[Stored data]
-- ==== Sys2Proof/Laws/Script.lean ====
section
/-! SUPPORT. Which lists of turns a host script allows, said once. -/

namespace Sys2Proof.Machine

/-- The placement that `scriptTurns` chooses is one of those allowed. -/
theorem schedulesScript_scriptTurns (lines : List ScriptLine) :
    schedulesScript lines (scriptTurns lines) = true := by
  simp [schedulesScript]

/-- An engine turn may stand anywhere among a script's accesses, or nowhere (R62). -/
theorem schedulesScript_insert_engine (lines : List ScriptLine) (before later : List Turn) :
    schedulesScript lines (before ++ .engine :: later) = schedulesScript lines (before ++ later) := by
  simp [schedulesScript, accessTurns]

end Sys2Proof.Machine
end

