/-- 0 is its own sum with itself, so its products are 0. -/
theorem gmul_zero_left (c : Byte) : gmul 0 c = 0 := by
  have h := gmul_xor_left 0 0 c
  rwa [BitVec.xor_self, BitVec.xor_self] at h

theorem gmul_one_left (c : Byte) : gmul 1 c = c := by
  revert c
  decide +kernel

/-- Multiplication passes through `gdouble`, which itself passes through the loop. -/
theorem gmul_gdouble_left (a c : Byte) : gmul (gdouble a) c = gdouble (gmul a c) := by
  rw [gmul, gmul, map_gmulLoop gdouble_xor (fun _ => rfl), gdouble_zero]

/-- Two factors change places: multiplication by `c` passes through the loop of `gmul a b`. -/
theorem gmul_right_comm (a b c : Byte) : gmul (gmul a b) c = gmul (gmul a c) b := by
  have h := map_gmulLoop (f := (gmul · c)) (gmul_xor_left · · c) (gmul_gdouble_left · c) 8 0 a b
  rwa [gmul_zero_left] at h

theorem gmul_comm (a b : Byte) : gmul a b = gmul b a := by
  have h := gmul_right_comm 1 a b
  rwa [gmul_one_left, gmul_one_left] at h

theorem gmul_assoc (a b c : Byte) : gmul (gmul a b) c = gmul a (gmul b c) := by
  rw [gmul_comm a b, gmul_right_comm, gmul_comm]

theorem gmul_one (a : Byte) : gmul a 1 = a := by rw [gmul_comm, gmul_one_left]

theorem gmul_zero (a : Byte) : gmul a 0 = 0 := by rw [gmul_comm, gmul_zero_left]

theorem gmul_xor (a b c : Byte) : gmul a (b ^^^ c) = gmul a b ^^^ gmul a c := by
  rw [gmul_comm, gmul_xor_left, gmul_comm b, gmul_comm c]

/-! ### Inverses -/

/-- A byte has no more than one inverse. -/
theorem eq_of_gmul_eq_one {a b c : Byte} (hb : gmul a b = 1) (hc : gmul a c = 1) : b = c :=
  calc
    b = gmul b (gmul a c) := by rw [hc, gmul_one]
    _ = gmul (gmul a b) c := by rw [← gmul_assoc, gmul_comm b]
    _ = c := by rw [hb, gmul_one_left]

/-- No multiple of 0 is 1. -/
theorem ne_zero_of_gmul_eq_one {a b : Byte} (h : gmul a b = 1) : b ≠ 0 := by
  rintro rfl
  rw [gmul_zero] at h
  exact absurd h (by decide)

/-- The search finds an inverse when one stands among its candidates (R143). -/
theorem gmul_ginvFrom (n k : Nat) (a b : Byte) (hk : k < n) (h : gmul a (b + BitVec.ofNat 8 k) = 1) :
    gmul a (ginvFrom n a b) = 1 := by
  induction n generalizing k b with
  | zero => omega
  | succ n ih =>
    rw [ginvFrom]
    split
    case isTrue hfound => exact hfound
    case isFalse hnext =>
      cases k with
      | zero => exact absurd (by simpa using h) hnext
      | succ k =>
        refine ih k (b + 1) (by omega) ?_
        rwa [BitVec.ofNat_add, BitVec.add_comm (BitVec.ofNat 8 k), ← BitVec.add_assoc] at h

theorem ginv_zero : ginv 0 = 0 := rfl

TASK REQUIREMENTS:
What you give back should be exactly the lines of the entries above from the one containing "one inverse. -/" to the end, and nothing more.

OUTPUT OF THE EXERCISE:
/-- A byte has no more than one inverse. -/
theorem eq_of_gmul_eq_one {a b c : Byte} (hb : gmul a b = 1) (hc : gmul a c = 1) : b = c :=
  calc
    b = gmul b (gmul a c) := by rw [hc, gmul_one]
    _ = gmul (gmul a b) c := by rw [← gmul_assoc, gmul_comm b]
    _ = c := by rw [hb, gmul_one_left]

/-- No multiple of 0 is 1. -/
theorem ne_zero_of_gmul_eq_one {a b : Byte} (h : gmul a b = 1) : b ≠ 0 := by
  rintro rfl
  rw [gmul_zero] at h
  exact absurd h (by decide)

/-- The search finds an inverse when one stands among its candidates (R143). -/
theorem gmul_ginvFrom (n k : Nat) (a b : Byte) (hk : k < n) (h : gmul a (b + BitVec.ofNat 8 k) = 1) :
    gmul a (ginvFrom n a b) = 1 := by
  induction n generalizing k b with
  | zero => omega
  | succ n ih =>
    rw [ginvFrom]
    split
    case isTrue hfound => exact hfound
    case isFalse hnext =>
      cases k with
      | zero => exact absurd (by simpa using h) hnext
      | succ k =>
        refine ih k (b + 1) (by omega) ?_
        rwa [BitVec.ofNat_add, BitVec.add_comm (BitVec.ofNat 8 k), ← BitVec.add_assoc] at h

theorem ginv_zero : ginv 0 = 0 := rfl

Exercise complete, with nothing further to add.